[Items listed in a dataset]
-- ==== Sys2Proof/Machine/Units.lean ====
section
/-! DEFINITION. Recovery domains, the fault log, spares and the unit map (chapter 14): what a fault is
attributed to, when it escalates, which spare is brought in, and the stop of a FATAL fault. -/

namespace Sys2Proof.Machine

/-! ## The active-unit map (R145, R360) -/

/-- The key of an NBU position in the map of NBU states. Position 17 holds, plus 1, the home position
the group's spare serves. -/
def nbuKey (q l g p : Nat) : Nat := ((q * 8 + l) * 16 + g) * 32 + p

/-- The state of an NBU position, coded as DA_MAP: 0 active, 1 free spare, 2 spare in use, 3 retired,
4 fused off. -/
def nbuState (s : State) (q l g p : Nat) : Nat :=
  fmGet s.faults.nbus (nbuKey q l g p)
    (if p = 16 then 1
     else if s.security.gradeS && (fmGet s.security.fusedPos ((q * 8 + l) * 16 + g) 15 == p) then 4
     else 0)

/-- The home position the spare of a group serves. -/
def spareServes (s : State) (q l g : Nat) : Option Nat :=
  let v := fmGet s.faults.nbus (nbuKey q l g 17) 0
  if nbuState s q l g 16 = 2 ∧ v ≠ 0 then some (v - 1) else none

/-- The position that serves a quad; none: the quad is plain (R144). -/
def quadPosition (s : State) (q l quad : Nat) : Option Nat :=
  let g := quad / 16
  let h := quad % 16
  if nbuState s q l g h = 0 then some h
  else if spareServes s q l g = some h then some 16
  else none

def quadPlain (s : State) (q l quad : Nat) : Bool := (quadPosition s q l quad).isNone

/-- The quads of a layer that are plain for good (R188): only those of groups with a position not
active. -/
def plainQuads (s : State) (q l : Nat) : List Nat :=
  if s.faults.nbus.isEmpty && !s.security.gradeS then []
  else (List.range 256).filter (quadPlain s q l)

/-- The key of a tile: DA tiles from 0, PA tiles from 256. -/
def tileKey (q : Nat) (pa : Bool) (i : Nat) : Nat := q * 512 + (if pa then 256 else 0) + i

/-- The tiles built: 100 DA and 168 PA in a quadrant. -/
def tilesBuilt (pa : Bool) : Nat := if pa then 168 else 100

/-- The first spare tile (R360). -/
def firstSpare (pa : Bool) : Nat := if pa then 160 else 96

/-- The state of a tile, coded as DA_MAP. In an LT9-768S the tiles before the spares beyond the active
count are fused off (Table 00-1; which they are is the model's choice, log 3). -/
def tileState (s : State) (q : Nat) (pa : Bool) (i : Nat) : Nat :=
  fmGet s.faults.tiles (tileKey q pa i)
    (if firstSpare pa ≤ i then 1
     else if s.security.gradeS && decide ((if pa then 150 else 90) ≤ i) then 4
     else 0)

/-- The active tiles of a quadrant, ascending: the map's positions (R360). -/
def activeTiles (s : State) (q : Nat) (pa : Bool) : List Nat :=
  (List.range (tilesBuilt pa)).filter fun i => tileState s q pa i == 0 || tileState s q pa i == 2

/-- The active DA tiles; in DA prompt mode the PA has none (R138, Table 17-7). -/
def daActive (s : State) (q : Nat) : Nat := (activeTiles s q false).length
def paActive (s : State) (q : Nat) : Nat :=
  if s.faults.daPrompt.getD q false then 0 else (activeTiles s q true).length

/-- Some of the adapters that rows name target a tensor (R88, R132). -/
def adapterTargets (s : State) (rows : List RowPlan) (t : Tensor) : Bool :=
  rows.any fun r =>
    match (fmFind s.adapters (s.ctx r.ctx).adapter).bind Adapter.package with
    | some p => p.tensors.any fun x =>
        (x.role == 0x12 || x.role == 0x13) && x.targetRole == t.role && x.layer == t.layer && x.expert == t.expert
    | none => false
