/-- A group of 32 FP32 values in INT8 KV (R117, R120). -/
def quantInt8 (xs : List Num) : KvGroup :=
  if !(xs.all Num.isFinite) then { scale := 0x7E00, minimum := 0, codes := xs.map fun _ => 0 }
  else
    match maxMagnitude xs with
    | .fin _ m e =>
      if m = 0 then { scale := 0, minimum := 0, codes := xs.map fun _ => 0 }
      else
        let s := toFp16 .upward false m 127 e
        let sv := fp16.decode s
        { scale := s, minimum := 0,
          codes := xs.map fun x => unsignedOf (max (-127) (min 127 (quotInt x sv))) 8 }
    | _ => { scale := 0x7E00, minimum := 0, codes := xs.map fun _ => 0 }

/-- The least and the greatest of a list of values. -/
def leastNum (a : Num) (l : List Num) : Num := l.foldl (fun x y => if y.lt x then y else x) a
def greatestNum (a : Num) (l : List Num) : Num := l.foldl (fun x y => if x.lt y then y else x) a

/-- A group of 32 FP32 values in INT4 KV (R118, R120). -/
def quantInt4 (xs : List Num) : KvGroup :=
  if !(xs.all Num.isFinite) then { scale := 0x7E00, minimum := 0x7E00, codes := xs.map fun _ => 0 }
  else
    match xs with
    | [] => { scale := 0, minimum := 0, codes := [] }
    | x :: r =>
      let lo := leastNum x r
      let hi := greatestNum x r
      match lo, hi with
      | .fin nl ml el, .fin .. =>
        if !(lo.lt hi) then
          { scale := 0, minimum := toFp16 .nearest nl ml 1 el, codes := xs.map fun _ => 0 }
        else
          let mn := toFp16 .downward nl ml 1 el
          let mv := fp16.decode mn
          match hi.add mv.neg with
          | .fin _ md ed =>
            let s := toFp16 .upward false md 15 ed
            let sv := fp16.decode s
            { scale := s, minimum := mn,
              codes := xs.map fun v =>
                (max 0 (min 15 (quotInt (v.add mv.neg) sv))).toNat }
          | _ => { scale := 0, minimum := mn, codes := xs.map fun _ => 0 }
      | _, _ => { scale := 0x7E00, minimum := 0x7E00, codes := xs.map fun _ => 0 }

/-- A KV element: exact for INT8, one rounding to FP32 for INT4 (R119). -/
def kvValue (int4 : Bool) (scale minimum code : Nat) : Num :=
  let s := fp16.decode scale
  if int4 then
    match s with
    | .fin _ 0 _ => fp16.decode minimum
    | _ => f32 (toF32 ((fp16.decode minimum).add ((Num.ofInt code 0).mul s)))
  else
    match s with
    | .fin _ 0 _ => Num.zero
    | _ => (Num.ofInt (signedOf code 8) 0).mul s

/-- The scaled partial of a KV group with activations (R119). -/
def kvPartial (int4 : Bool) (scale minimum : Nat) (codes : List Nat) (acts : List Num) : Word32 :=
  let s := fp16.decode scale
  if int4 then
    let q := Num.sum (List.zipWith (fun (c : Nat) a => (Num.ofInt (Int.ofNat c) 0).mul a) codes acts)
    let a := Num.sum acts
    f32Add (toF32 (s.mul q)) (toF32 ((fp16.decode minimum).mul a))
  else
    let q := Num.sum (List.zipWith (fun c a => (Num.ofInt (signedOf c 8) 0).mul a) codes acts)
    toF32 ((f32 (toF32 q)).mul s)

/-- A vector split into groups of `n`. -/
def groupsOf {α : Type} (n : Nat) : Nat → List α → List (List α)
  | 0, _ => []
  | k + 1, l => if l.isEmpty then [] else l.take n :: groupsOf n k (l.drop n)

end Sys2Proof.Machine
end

§ **TASK**: Using the data above, reproduce exactly the lines between those holding "if !(lo.lt hi) then" and "let a := Num.sum acts", inclusive, and no others.

§ **EXERCISE ANSWER**:
        if !(lo.lt hi) then
          { scale := 0, minimum := toFp16 .nearest nl ml 1 el, codes := xs.map fun _ => 0 }
        else
          let mn := toFp16 .downward nl ml 1 el
          let mv := fp16.decode mn
          match hi.add mv.neg with
          | .fin _ md ed =>
            let s := toFp16 .upward false md 15 ed
            let sv := fp16.decode s
            { scale := s, minimum := mn,
              codes := xs.map fun v =>
                (max 0 (min 15 (quotInt (v.add mv.neg) sv))).toNat }
          | _ => { scale := 0, minimum := mn, codes := xs.map fun _ => 0 }
      | _, _ => { scale := 0x7E00, minimum := 0x7E00, codes := xs.map fun _ => 0 }

/-- A KV element: exact for INT8, one rounding to FP32 for INT4 (R119). -/
def kvValue (int4 : Bool) (scale minimum code : Nat) : Num :=
  let s := fp16.decode scale
  if int4 then
    match s with
    | .fin _ 0 _ => fp16.decode minimum
    | _ => f32 (toF32 ((fp16.decode minimum).add ((Num.ofInt code 0).mul s)))
  else
    match s with
    | .fin _ 0 _ => Num.zero
    | _ => (Num.ofInt (signedOf code 8) 0).mul s

/-- The scaled partial of a KV group with activations (R119). -/
def kvPartial (int4 : Bool) (scale minimum : Nat) (codes : List Nat) (acts : List Num) : Word32 :=
  let s := fp16.decode scale
  if int4 then
    let q := Num.sum (List.zipWith (fun (c : Nat) a => (Num.ofInt (Int.ofNat c) 0).mul a) codes acts)
    let a := Num.sum acts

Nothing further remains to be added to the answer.